### Aim of the exercise
Would you find each line in the entries below with the string "extended" and copy it?

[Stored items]
________________________

-- ==== Sys2Proof/Machine/Bus.lean ====
section
/-! DEFINITION. The host's side of the block: the address map (20_memory.md R45), host reads and writes (R44, R46,
10_state.md R17, R18), the command register (30_encoding.md R60, R64, R166), and power-on reset (R190). -/

namespace Sys2Proof.Machine

/-! ## The map -/

/-- The scalar registers of R14 by name. -/
inductive Reg where
  | cmd | status | errinfo | opa | res0 | res1 | inlen | pos | limit | ngroups | nsel
  | symused | nfav | origin | bwtlen | pend | power | selidx | chunkcnt | outlen | walkptr | blkidx
  deriving DecidableEq, Repr

/-- The registers in the order of their offsets 0x000, 0x004, ..., 0x054 (R14). -/
def Reg.inOrder : List Reg :=
  [.cmd, .status, .errinfo, .opa, .res0, .res1, .inlen, .pos, .limit, .ngroups, .nsel,
   .symused, .nfav, .origin, .bwtlen, .pend, .power, .selidx, .chunkcnt, .outlen, .walkptr, .blkidx]

/-- What a word of the host space is (R45). -/
inductive Slot where
  | reg (r : Reg)
  | usedWord (k : Nat)
  | fav (i : Nat)
  | base (b : Nat)
  | len (g : Fin 6) (i : Nat)
  | tmin (g : Fin 6)
  | tmax (g : Fin 6)
  | first (g : Fin 6) (l : Nat)
  | start (g : Fin 6) (l : Nat)
  | sym (g : Fin 6) (i : Nat)
  | sel (i : Nat)
  | bwt (i : Nat)
  | lf (i : Nat)
  | out (i : Nat)
  | unmapped
  deriving DecidableEq, Repr

/-- The words of one group's table region, by word offset in 0..1023 (R45). -/
def tableSlot (g : Fin 6) (o : Nat) : Slot :=
  if o = 0 then .tmin g
  else if o = 1 then .tmax g
  else if 0x41 ≤ o ∧ o ≤ 0x55 then .first g (o - 0x40)
  else if 0x81 ≤ o ∧ o ≤ 0x95 then .start g (o - 0x80)
  else if 0x200 ≤ o ∧ o < 0x200 + Config.symusedMax then .sym g (o - 0x200)
  else .unmapped

/-- The map of R45 by word number (byte address / 4). `cap` is BWT_CAP. -/
def slotAt (cap w : Nat) : Slot :=
  if w < 0x40 then
    match Reg.inOrder[w]? with
    | some r => .reg r
    | none => .unmapped
  else if w < 0x48 then .usedWord (w - 0x40)
  else if w < 0x100 then .unmapped
  else if w < 0x200 then .fav (w - 0x100)
  else if w < 0x300 then .base (w - 0x200)
  else if w < 0x1000 then .unmapped
  else if h : w < 0x1C00 then
    if (w - 0x1000) % 0x200 < Config.symusedMax then .len ⟨(w - 0x1000) / 0x200, by omega⟩ ((w - 0x1000) % 0x200)
    else .unmapped
  else if w < 0x2000 then .unmapped
  else if h : w < 0x3800 then tableSlot ⟨(w - 0x2000) / 0x400, by omega⟩ ((w - 0x2000) % 0x400)
  else if w < 0x8000 then .unmapped
  else if w < 0x10000 then .sel (w - 0x8000)
  else if w < 0x1000000 then .unmapped
  else if w < 0x2000000 then (if w - 0x1000000 < cap then .bwt (w - 0x1000000) else .unmapped)
  else if w < 0x3000000 then (if w - 0x2000000 < cap then .lf (w - 0x2000000) else .unmapped)
  else (if w - 0x3000000 < cap then .out (w - 0x3000000) else .unmapped)

/-- An aligned byte address names the word of the map it starts (R44, R45). -/
def State.slotOf (s : State) (addr : BitVec 28) : Slot := slotAt s.bwtCap (addr.toNat / 4)

/-! ## Host reads -/

/-- A register's value, zero-extended (R46); CMD reads 0 (R14). -/
def State.readReg (s : State) : Reg → Word
  | .cmd => 0
  | .status => s.status
  | .errinfo => s.errinfo
  | .opa => s.opa
  | .res0 => s.res0
  | .res1 => s.res1
  | .inlen => s.inlen.setWidth 32
  | .pos => s.pos
  | .limit => s.limit
  | .ngroups => s.ngroups.setWidth 32
  | .nsel => s.nsel.setWidth 32
  | .symused => s.symused.setWidth 32
  | .nfav => s.nfav.setWidth 32
  | .origin => s.origin.setWidth 32
  | .bwtlen => s.bwtlen.setWidth 32
  | .pend => s.pend.setWidth 32
  | .power => s.power.setWidth 32
  | .selidx => s.selidx.setWidth 32
  | .chunkcnt => s.chunkcnt.setWidth 32
  | .outlen => s.outlen.setWidth 32
  | .walkptr => s.walkptr.setWidth 32
  | .blkidx => s.blkidx

/-- Word k of the USED aperture: bit j is USED[32k + j] (R45). -/
def State.usedWord (s : State) (k : Nat) : Word :=
  BitVec.ofNat 32 ((List.range 32).map (fun j => (s.usedAt (32 * k + j)).toNat <<< j)).sum

/-- HostRead of a word of the map (R46): a register or element zero-extended, 0 where nothing is mapped. -/
def State.readSlot (s : State) : Slot → Word
  | .reg r => s.readReg r
  | .usedWord k => s.usedWord k
  | .fav i => (s.favAt i).setWidth 32
  | .base b => (s.baseAt b).setWidth 32
  | .len g i => (s.lenAt g i).setWidth 32
  | .tmin g => (s.tminOf g).setWidth 32
  | .tmax g => (s.tmaxOf g).setWidth 32
  | .first g l => s.firstAt g l
  | .start g l => (s.startAt g l).setWidth 32
  | .sym g i => (s.symAt g i).setWidth 32
  | .sel i => (s.selAt i).setWidth 32
  | .bwt i => (s.bwtAt i).setWidth 32
  | .lf i => (s.lfAt i).setWidth 32
  | .out i => (s.outAt i).setWidth 32
  | .unmapped => 0

/-- HostRead(addr) for an aligned word (R46). -/
def State.hostRead (s : State) (addr : BitVec 28) : Word := s.readSlot (s.slotOf addr)

/-! ## Host writes -/

/-- A host write of BWTLEN (R17): ignored above BWT_CAP, else the register and its side effects. -/
def State.writeBwtlen (s : State) (v : Word) : State :=
  if s.bwtCap < (v.setWidth 25).toNat then s
  else { s with bwtlen := v.setWidth 25, pend := 0, power := 0 }.clearInverse

/-- A host write of a register (R14, R17, R18): the low bits into a read/write register, else nothing. CMD is not
written here but executed (`State.command`). -/
def State.writeReg (s : State) (v : Word) : Reg → State
  | .opa => { s with opa := v }
  | .inlen => { s with inlen := v.setWidth 29 }
  | .ngroups => { s with ngroups := v.setWidth 3 }
  | .nsel => { s with nsel := v.setWidth 15 }
  | .origin => { s with origin := v.setWidth 24 }
  | .bwtlen => s.writeBwtlen v
  | .cmd => s
  | .status => s
  | .errinfo => s
  | .res0 => s
  | .res1 => s
  | .pos => s
  | .limit => s
  | .symused => s
  | .nfav => s
  | .pend => s
  | .power => s
  | .selidx => s
  | .chunkcnt => s
  | .outlen => s
  | .walkptr => s
  | .blkidx => s

/-- A write of word k of the USED aperture replaces its 32 elements (R45). -/
def State.writeUsedWord (s : State) (k : Nat) (v : Word) : State :=
  { s with used := s.used.splice (32 * k) ((List.range 32).map (fun j => BitVec.ofBool (v.getLsbD j))) }

/-- A write of LEN[g][i] (R19). -/
def State.writeLen (s : State) (g : Fin 6) (i : Nat) (v : Word) : State :=
  { s with len := s.len.set g.val ((s.len[g]).write i (v.setWidth 8)) g.isLt }

/-- A write of SEL[i] (R19). -/
def State.writeSel (s : State) (i : Nat) (v : Word) : State :=
  { s with sel := s.sel.write i (v.setWidth 3) }

/-- A write of BWT[i]: the byte, and CNTV, LFV, OUTV cleared (R17). -/
def State.writeBwt (s : State) (i : Nat) (v : Word) : State :=
  { s with bwt := s.bwt.write i (v.setWidth 8) }.clearInverse

/-- HostWrite to a word of the map other than CMD (R17, R18, R46). -/
def State.writeSlot (s : State) (v : Word) : Slot → State
  | .reg r => s.writeReg v r
  | .usedWord k => s.writeUsedWord k v
  | .len g i => s.writeLen g i v
  | .sel i => s.writeSel i v
  | .bwt i => s.writeBwt i v
  | .fav _ => s
  | .base _ => s
  | .tmin _ => s
  | .tmax _ => s
  | .first _ _ => s
  | .start _ _ => s
  | .sym _ _ => s
  | .lf _ => s
  | .out _ => s
  | .unmapped => s

/-- A word written to CMD (R60): a legal command runs; an illegal word raises IllegalCommand, or is ignored in the
Failed state (R64, R166). -/
def State.command (s : State) (w : Word) : Result :=
  match decode w with
  | .ok i => exec i s
  | .error _ => whenRunning s (.next (s.illegal (opField w) (argField w)))

/-- HostWrite(addr, v) for an aligned word (R46). -/
def State.hostWrite (s : State) (addr : BitVec 28) (v : Word) : Result :=
  if s.slotOf addr = .reg .cmd then s.command v else .next (s.writeSlot v (s.slotOf addr))

/-! ## Power-on reset and the host's accesses -/

/-- Power-on reset (R190): every register and flag 0, every memory element unspecified again (a new draw). The
parameter BWT_CAP, the host's own buffer, the host's pending accesses and the word it last read are not the block's
(log entry 7). -/
def State.powerOnReset (s : State) : State :=
  { State.reset with
    bwtCap := s.bwtCap
    powerDraw := s.powerDraw + 1
    lent := s.lent
    bus := s.bus
    rdata := s.rdata }

/-- One aligned 32-bit word (R44). -/
def alignedWord (size : Nat) (addr : BitVec 28) : Bool :=
  decide (size = 4) && decide (addr.toNat % 4 = 0)

/-- Serve one host access (R7, R44, R46, R190). -/
def State.serve (s : State) : HostAccess → Result
  | .read size addr =>
    if alignedWord size addr then .next { s with rdata := s.hostRead addr } else .refused .notAlignedWord
  | .write size addr v =>
    if alignedWord size addr then s.hostWrite addr v else .refused .notAlignedWord
  | .lend buf => .next { s with lent := buf }
  | .powerOn => .next s.powerOnReset

/-- The next host access in program order (R50), served; with none pending the block is idle and nothing changes
(R190, R172; log entry 11). -/
def State.serveNext (s : State) : Result :=
  match s.bus with
  | [] => .next s
  | a :: rest => { s with bus := rest }.serve a

/-- The host's bus with a write of the command word `w` before everything else that is pending. -/
def State.queueCommand (s : State) (w : Word) : State :=
  { s with bus := .write 4 0 w :: s.bus }

end Sys2Proof.Machine
end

________________________

### Output for this task
/-- A register's value, zero-extended (R46); CMD reads 0 (R14). -/
/-- HostRead of a word of the map (R46): a register or element zero-extended, 0 where nothing is mapped. -/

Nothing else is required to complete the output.